*** Data in this exercise Section Begins ***

-- ==== Sys2Proof/Machine/Matrix.lean ====
section
/-!
DEFINITION. The matrix unit (09 R222 to R249): the instructions that issue its commands, the commands' runs, the arbiter,
and the refetch of a plane.  A command's `op` is 0 `mloads`, 1 `mswap`, 2 `mstream`, 3 `mzero`, 4 `mscale`, 5 `mstore`.
-/

namespace Sys2Proof.Machine

/-! ### Classes and control words (R225, R232) -/

/-- The operand class of a format (R225): 0 16-bit float, 1 8- and 6-bit float, 2 4-bit float, 3 8-bit integer, 4 8-bit
scaled integer. -/
def mxClass? (c : Nat) : Option Nat :=
  if c = 0x0B ∨ c = 0x0C then some 0
  else if (0x0D ≤ c ∧ c ≤ 0x10) ∨ (0x15 ≤ c ∧ c ≤ 0x18) then some 1
  else if c = 0x11 ∨ c = 0x19 then some 2
  else if c = 1 then some 3
  else if c = 0x1A then some 4
  else none

/-- Stored elements of a column, by class. -/
def classK (k : Nat) : Nat := if k = 0 then 64 else if k = 2 then 256 else 128

/-- The stored elements of a column of a format. -/
def fmtK (c : Nat) : Nat := classK ((mxClass? c).getD 0)

def ctlOpt (c : Nat) : Nat := bits c 52 6
def ctlCoords (c : Nat) : List Nat := [c % 2 ^ 20, bits c 20 16, bits c 36 8, bits c 44 8]

/-- Whether the OPT field of a command's control word is wrong (R232). -/
def optBad (op c : Nat) : Bool :=
  let o := ctlOpt c
  let sc := fun (x : Nat) => decide (1 ≤ x ∧ x ≤ 3)
  bits c 58 6 != 0 ||
    (if op = 0 then decide (2 ≤ o)
     else if op = 2 then sc (o % 8) || sc (o / 8)
     else if op = 5 then decide (16 ≤ o)
     else decide (8 ≤ o) || decide (o % 8 < 4))

/-- Whether coordinates are wrong against a map (R227 step 4); `sp` says that the plane is sparse. -/
def coordsBad (c : Nat) (m : List Nat) (sp : Bool) : Bool :=
  let cs := ctlCoords c
  (List.range 4).any (fun k => decide (mapRank m ≤ k) && cs.getD k 0 != 0)
    || (isMx (mapFmt m) && cs.getD 0 0 % 32 != 0) || (sp && cs.getD 0 0 % 4 != 0)

/-! ### Issue (R226 to R228) -/

/-- A command stalls while its core's queue holds four (R227). -/
def State.mqFull (s : State) : Bool := decide (4 ≤ s.myCore.mq.length)

/-- Queue a command. -/
def State.issueMatrix (s : State) (d op : Nat) (args : List Nat) : Out := s.enqueue 1 d (s.newCmd 1 op 0 args)

/-- The checks of R227 on a command that names a map; `k` goes on with the map's words. -/
def State.withMap (s : State) (op : Nat) (ctl a : Nat) (cls sp : Bool) (k : List Nat → State → Out) : Out :=
  let p := a % 2 ^ 56
  if p % 64 ≠ 0 then .next (s.trapHere cALIGN 0 p)
  else if optBad op ctl then .next (s.trapHere cRANGE 0 ctl)
  else
    (s.loadWords a 0 8).out fun m s =>
      if mapBad m then .next (s.trapHere cTMAP 0 p)
      else if cls && (mxClass? (mapFmt m)).isNone then .next (s.trapHere cTMAP 3 p)
      else if coordsBad ctl m sp then .next (s.trapHere cRANGE 0 ctl)
      else k m s

/-- R233. -/
def execMloads (d a b la : Nat) (s : State) : Out :=
  let _ := la
  if s.mqFull then .next s
  else
    let ctl := s.reg d
    let sp := bit ctl 52
    s.withMap 0 ctl (s.reg a) true sp fun m s =>
      let view := [if sp then 2 else 1, mapFmt m, mapDim m 0 * (if sp then 2 else 1)]
      (s.modMyCore fun c => { c with viewShadow := view }).issueMatrix d 0 (m ++ [ctl, s.reg b])

/-- R235. -/
def execMswap (d la : Nat) (s : State) : Out :=
  let _ := la
  if s.mqFull then .next s
  else (s.modMyCore fun c => { c with viewActive := c.viewShadow, viewShadow := c.viewActive }).issueMatrix d 1 []

/-- A scale register as it is captured: 0 for none, else one above its bits (R243). -/
def Core.scale (c : Core) (x : Nat) : Nat := if x < 4 then 0 else c.sc.getD (x - 4) 0 % 2 ^ 32 + 1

*** Data in this exercise Section Ends ***

Look above for the line with "else if optBad"; retype exactly that line, every line after it up to the line with "bits (R243). -/", and that line too, nothing else.

> _Answer for this exercise_:
  else if optBad op ctl then .next (s.trapHere cRANGE 0 ctl)
  else
    (s.loadWords a 0 8).out fun m s =>
      if mapBad m then .next (s.trapHere cTMAP 0 p)
      else if cls && (mxClass? (mapFmt m)).isNone then .next (s.trapHere cTMAP 3 p)
      else if coordsBad ctl m sp then .next (s.trapHere cRANGE 0 ctl)
      else k m s

/-- R233. -/
def execMloads (d a b la : Nat) (s : State) : Out :=
  let _ := la
  if s.mqFull then .next s
  else
    let ctl := s.reg d
    let sp := bit ctl 52
    s.withMap 0 ctl (s.reg a) true sp fun m s =>
      let view := [if sp then 2 else 1, mapFmt m, mapDim m 0 * (if sp then 2 else 1)]
      (s.modMyCore fun c => { c with viewShadow := view }).issueMatrix d 0 (m ++ [ctl, s.reg b])

/-- R235. -/
def execMswap (d la : Nat) (s : State) : Out :=
  let _ := la
  if s.mqFull then .next s
  else (s.modMyCore fun c => { c with viewActive := c.viewShadow, viewShadow := c.viewActive }).issueMatrix d 1 []

/-- A scale register as it is captured: 0 for none, else one above its bits (R243). -/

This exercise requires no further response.